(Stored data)

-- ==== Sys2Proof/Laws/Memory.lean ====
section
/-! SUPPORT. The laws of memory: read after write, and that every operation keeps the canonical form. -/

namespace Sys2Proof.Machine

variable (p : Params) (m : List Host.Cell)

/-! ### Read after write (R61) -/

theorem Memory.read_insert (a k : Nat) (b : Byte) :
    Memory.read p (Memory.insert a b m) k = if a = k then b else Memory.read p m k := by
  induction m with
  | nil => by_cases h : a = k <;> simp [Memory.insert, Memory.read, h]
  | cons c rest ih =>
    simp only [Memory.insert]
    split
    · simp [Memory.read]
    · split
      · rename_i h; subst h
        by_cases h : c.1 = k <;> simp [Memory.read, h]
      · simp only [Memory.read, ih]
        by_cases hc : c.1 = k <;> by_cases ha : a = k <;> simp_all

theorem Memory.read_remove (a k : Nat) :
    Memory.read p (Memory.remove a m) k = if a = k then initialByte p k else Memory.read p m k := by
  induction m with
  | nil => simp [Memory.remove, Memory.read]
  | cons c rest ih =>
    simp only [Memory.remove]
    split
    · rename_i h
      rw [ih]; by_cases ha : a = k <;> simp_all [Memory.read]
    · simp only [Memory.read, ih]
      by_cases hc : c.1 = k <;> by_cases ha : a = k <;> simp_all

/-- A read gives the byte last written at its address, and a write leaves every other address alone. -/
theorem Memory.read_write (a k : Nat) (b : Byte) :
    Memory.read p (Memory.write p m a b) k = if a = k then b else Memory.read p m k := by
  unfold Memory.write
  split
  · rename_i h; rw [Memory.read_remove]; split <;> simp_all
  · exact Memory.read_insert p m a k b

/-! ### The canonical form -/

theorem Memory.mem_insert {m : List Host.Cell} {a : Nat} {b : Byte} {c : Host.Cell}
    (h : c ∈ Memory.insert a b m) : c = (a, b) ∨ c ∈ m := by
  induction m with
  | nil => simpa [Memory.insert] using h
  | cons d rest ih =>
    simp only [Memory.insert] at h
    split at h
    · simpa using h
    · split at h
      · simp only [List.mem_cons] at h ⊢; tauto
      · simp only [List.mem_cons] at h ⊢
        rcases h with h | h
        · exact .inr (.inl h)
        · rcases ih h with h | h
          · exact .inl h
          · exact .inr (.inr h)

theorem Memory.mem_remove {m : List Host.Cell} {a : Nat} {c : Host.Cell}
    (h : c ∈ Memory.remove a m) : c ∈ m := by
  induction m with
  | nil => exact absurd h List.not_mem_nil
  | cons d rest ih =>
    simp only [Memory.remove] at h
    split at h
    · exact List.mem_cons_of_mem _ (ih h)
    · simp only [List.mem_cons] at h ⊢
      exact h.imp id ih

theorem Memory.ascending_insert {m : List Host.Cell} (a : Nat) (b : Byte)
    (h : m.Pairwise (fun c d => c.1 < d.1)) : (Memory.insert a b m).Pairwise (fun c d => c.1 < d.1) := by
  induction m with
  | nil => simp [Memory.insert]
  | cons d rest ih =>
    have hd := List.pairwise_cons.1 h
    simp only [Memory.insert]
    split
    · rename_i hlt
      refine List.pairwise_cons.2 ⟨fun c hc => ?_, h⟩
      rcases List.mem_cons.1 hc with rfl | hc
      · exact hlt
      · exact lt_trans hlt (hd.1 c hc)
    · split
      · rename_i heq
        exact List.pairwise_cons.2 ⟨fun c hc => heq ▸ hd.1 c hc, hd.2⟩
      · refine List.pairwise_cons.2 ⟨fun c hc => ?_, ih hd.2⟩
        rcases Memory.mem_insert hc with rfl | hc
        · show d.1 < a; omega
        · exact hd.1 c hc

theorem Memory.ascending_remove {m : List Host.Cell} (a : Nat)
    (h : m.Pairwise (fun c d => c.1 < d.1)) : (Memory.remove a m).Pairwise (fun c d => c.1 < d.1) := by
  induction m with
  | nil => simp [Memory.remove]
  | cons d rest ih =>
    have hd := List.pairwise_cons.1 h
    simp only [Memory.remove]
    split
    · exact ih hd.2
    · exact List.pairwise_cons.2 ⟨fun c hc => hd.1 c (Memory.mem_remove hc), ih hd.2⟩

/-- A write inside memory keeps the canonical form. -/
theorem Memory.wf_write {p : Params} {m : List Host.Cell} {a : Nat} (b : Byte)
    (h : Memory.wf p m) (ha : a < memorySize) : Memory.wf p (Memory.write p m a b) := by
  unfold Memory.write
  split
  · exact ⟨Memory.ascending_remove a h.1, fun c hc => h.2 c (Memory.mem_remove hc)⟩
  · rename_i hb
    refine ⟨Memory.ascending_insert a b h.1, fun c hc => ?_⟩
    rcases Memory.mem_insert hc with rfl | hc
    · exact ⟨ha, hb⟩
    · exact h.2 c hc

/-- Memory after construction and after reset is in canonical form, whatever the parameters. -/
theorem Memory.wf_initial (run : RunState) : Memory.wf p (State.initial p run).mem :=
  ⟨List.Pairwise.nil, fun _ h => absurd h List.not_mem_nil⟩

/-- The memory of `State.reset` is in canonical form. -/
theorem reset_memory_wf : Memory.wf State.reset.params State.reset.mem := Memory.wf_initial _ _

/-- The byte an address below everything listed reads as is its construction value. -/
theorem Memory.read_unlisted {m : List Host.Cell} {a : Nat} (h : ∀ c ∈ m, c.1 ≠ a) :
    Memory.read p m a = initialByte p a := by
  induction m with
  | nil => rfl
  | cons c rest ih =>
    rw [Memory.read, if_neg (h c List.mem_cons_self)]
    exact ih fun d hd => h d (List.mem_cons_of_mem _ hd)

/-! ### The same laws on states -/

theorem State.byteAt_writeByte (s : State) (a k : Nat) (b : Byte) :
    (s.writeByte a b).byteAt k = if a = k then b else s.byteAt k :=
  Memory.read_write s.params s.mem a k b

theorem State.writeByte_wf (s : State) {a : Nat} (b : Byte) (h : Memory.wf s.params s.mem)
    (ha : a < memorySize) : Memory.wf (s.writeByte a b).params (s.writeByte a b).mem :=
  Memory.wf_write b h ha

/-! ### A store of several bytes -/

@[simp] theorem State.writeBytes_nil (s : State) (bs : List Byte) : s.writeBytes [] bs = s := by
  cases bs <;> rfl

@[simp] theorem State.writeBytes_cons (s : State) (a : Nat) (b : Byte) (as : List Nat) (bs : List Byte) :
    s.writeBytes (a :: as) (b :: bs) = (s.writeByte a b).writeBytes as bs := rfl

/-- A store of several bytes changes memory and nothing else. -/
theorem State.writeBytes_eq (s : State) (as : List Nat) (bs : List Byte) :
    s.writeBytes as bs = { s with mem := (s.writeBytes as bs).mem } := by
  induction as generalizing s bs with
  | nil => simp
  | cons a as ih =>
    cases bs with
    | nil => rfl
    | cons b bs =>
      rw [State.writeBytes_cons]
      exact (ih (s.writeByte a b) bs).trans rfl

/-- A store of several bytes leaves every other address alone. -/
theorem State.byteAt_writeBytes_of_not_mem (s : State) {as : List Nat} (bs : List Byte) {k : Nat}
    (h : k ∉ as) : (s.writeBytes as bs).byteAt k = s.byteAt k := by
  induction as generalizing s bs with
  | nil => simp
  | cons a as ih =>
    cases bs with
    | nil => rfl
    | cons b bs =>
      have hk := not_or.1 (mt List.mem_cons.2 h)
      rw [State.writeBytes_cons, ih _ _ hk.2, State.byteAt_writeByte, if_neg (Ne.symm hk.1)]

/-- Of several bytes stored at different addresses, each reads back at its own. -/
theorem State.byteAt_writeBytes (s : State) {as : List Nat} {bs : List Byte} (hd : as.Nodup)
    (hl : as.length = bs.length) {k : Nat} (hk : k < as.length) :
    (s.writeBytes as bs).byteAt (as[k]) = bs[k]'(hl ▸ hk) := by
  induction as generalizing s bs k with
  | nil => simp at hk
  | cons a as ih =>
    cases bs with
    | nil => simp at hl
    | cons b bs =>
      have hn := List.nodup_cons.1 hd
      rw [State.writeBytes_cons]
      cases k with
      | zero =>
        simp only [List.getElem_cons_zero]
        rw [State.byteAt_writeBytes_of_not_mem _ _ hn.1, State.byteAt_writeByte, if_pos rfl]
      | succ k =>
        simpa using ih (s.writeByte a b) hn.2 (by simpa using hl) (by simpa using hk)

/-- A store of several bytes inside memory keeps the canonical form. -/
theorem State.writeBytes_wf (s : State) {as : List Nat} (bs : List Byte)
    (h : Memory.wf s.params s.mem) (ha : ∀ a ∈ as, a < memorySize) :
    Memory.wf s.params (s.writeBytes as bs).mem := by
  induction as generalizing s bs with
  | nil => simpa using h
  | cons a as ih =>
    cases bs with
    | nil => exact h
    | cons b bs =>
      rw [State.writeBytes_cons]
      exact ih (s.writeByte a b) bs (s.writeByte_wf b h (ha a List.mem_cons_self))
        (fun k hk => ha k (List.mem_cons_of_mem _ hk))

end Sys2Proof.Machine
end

## DIRECTIONS
Determine how many lines of the data above contain the string "rcases", and answer with the number only.

## EXERCISE OUTPUT
5